Task input:
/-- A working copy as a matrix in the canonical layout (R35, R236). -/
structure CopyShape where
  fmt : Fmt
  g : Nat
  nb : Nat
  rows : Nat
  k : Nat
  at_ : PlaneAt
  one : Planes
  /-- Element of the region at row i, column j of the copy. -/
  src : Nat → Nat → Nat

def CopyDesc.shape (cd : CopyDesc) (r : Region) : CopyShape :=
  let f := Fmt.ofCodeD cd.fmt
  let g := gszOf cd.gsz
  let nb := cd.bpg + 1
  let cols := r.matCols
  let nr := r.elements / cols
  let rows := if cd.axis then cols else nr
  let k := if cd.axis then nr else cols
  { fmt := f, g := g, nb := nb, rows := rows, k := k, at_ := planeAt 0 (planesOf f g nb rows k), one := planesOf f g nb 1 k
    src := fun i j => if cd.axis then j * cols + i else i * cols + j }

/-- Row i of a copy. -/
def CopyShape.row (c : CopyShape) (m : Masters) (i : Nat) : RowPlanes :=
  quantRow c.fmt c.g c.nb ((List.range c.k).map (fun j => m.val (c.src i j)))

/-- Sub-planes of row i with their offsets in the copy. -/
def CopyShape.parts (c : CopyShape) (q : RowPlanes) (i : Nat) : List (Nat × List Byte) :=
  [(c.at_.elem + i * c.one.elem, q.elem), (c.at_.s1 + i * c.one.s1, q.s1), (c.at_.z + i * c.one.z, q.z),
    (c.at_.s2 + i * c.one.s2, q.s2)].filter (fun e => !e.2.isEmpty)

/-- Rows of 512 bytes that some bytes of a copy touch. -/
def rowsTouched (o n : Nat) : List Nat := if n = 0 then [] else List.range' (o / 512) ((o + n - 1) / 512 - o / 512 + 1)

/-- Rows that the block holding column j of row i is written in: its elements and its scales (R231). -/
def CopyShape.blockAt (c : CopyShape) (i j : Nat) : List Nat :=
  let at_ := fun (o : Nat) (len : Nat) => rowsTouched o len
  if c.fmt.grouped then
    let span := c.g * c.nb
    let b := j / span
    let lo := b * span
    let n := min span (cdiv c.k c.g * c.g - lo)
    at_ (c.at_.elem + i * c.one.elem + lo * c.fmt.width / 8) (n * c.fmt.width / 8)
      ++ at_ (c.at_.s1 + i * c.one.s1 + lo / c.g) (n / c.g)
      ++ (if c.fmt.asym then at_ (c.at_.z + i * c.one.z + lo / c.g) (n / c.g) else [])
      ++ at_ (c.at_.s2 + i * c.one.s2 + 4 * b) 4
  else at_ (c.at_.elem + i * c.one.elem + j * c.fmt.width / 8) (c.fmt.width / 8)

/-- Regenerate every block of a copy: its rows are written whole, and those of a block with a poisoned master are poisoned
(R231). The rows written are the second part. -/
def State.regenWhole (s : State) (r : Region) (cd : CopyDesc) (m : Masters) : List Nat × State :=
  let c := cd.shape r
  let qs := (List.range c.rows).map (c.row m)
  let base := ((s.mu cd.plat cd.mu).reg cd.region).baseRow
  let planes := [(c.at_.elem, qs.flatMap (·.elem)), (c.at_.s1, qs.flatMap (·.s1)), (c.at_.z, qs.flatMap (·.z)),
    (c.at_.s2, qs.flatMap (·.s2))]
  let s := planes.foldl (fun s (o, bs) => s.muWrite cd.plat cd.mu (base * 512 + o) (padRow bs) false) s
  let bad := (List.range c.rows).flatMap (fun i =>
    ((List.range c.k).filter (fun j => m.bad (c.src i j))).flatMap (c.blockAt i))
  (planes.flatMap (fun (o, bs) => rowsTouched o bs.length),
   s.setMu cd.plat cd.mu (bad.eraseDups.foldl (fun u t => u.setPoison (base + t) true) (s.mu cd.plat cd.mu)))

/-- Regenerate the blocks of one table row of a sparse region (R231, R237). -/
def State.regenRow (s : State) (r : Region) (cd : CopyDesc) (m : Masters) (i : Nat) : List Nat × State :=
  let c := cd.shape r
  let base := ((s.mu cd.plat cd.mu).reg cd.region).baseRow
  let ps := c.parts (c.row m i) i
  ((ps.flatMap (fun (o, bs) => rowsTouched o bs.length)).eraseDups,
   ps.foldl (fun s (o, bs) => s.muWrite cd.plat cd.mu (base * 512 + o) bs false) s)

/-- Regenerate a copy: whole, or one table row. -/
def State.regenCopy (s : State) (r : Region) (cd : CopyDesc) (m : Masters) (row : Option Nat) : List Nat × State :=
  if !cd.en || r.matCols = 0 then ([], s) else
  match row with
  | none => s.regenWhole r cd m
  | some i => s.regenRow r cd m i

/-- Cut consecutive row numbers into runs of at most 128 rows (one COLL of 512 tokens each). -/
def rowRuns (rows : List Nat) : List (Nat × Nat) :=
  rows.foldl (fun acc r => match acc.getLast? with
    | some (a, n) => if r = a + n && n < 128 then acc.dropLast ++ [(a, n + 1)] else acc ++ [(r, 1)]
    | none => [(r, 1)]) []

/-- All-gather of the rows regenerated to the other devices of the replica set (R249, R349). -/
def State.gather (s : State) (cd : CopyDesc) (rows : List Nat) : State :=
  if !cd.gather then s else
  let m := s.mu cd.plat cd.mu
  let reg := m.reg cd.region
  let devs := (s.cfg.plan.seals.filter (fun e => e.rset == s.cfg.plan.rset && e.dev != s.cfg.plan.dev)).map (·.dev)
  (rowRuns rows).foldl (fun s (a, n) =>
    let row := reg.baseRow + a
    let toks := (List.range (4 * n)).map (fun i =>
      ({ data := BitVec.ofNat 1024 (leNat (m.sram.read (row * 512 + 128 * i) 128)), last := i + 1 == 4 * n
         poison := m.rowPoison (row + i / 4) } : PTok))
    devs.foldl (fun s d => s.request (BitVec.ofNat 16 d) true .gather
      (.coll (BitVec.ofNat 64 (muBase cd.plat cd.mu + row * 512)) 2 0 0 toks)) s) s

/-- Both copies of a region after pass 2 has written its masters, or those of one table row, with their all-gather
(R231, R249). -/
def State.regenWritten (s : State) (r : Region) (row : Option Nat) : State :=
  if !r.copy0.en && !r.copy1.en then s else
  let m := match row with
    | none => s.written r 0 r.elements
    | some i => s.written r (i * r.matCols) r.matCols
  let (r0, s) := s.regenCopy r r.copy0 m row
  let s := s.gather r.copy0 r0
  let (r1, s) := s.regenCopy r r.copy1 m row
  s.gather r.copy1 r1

What to do: Of the entries above, repeat exactly the lines from the line with "def State.regenRow (s" through the line with "def State.gather (s", both of them included.

Response to the exercise:
def State.regenRow (s : State) (r : Region) (cd : CopyDesc) (m : Masters) (i : Nat) : List Nat × State :=
  let c := cd.shape r
  let base := ((s.mu cd.plat cd.mu).reg cd.region).baseRow
  let ps := c.parts (c.row m i) i
  ((ps.flatMap (fun (o, bs) => rowsTouched o bs.length)).eraseDups,
   ps.foldl (fun s (o, bs) => s.muWrite cd.plat cd.mu (base * 512 + o) bs false) s)

/-- Regenerate a copy: whole, or one table row. -/
def State.regenCopy (s : State) (r : Region) (cd : CopyDesc) (m : Masters) (row : Option Nat) : List Nat × State :=
  if !cd.en || r.matCols = 0 then ([], s) else
  match row with
  | none => s.regenWhole r cd m
  | some i => s.regenRow r cd m i

/-- Cut consecutive row numbers into runs of at most 128 rows (one COLL of 512 tokens each). -/
def rowRuns (rows : List Nat) : List (Nat × Nat) :=
  rows.foldl (fun acc r => match acc.getLast? with
    | some (a, n) => if r = a + n && n < 128 then acc.dropLast ++ [(a, n + 1)] else acc ++ [(r, 1)]
    | none => [(r, 1)]) []

/-- All-gather of the rows regenerated to the other devices of the replica set (R249, R349). -/
def State.gather (s : State) (cd : CopyDesc) (rows : List Nat) : State :=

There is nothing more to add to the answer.